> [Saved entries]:
◆ ◆ ◆
/-- The tests and reservations of a class-0 request (R265, R403, R411). -/
def decideClass0 (q : Request) (h : Nat) (w : W9) : W9 :=
  let need := class0Pages w q h
  let t := (ttftOf w q h).getD 0
  let b := bTbt w
  if belowFloor w then refuseSlot q 0x14 w
  else if pairEn w && !paired w then refuseSlot q 0x15 w
  else match freePhase w with
    | none => refuseSlot q 0x15 w
    | some p =>
      if kvFree w - kvReserved w < need ∨ !shareFits w q.promptLen q.maxNew then refuseSlot q 0x15 w
      else if q.limitFirst < t ∨ q.limitStep < b then refuseSlot q 0x16 w
      else
        let w := setReserve (slotOf q) need w
        if paired w then shadowSetup q p t false w else admitReq q h (some p) t b false w

/-- The decision once the walk is made: R265 from the class tests on. -/
def decide' (q : Request) (w : W9) : W9 :=
  let h := (streamOf w (slotOf q)).prefixHit
  if q.cls = 0 then decideClass0 q h w
  else if q.cls = 1 then
    match ttftOf w q h with
    | some t => if q.limitFirst < q.arrival + t then refuseSlot q 0x17 w else admitReq q h none 0 0 false w
    | none => refuseSlot q 0x17 w
  else admitReq q h none 0 0 false w

/-- From ADMITTING on: prompt copy, prefix walk, decision. A shadowed stream makes no lookup (R412). -/
def runAdmission (q : Request) (w : W9) : W9 :=
  let s := slotOf q
  let w := copyPrompt q (takeSlot q w)
  let walk := (streamOf w s).lookup && prefixOn w && !(decide (q.cls = 0) && paired w)
  decide' q (if walk then lookupFor s w else w)

/-- A flip is in progress and has not committed (R314). -/
def flipBarrier (w : W9) : Option Flip := match w.wt.flip with
  | some f => some f
  | none => none

/-- A NEW request (R265, R314, R565). -/
def newRequest (q : Request) (w : W9) : W9 := match firstTests w q with
  | some st => refuse q st w
  | none =>
    match flipBarrier w with
    | some f =>
      if q.modelVer = f.version then
        let w := takeSlot q w
        { w with serve := { w.serve with held := w.serve.held ++ [q] } }
      else refuse q 0x12 w
    | none => match modelTests w q with
      | some st => refuse q st w
      | none =>
        if inHold w then
          if q.cls = 0 then refuse q 0x14 w
          else
            let w := takeSlot q w
            { w with serve := { w.serve with holdWait := w.serve.holdWait ++ [q] } }
        else runAdmission q w

/-- A request held at the barrier or in hold is decided (R314, R565); a cancelled one ends as its admission ends. -/
def resumeRequest (model : Bool) (q : Request) (w : W9) : W9 :=
  let s := slotOf q
  let asked := (streamOf w s).cancelAsked
  match (if model then modelTests w q else none) with
  | some st => refuse q st (freeSlot s w)
  | none => finishCancel s (modStream s (fun t => { t with cancelAsked := asked }) (runAdmission q w))

/-- ADMISSION_DECISION (R265): the next request that intake has passed on; a CANCEL record is carried out (R271). -/
def admissionDecision (w : W9) : W9 := match w.serve.admitQ with
  | [] => w
  | q :: r =>
    let w := { w with serve := { w.serve with admitQ := r } }
    if q.kind = 1 then (if q.stream < 1024 then cancel (slotOf q) q.tag w else winRefused 2 w)
    else newRequest q w

/-- ADMISSION_DECISION. -/
def execAdmissionDecision (s : State) : Host.Outcome State Fault Refusal := lift admissionDecision s

/-! ## Speculation (R274) -/

/-- The stream speculates now (R274). -/
def speculates (w : W9) (s : StreamIx) : Bool :=
  (streamOf w s).spec && rdB w Reg.serveCtrl 30 && w.serve.draftField.isSome && decide (2 ≤ rowsMax w) && !(streamOf w s).shadow

/-- The draft band is available: its field is open and not parked (R564). -/
def draftOpen (w : W9) : Bool := match w.serve.draftField with
  | some f => parkState w f == 0 && fieldStateSeen w f f == 0
  | none => false

/-- DRAFT_EXTEND (R274): the draft band adds an entry to a stream's chain, up to ROWS_MAX − 1 beyond L. -/
def draftExtend (s : StreamIx) (token : Word32) (w : W9) : W9 :=
  if speculates w s && draftOpen w && decide ((streamOf w s).state = .decode) && decide ((chainOf w s).length + 1 < rowsMax w) then
    setChain s (chainOf w s ++ [token]) w
  else w

/-- DRAFT_EXTEND. -/
def execDraftExtend (st : StreamIx) (token : Word32) (s : State) : Host.Outcome State Fault Refusal := lift (draftExtend st token) s

end Sys2Proof.Machine
end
◆ ◆ ◆
> [What to do]:
Among the lines above, find those with the string "draftField" and copy them.

> [Task solution]:
  (streamOf w s).spec && rdB w Reg.serveCtrl 30 && w.serve.draftField.isSome && decide (2 ≤ rowsMax w) && !(streamOf w s).shadow
def draftOpen (w : W9) : Bool := match w.serve.draftField with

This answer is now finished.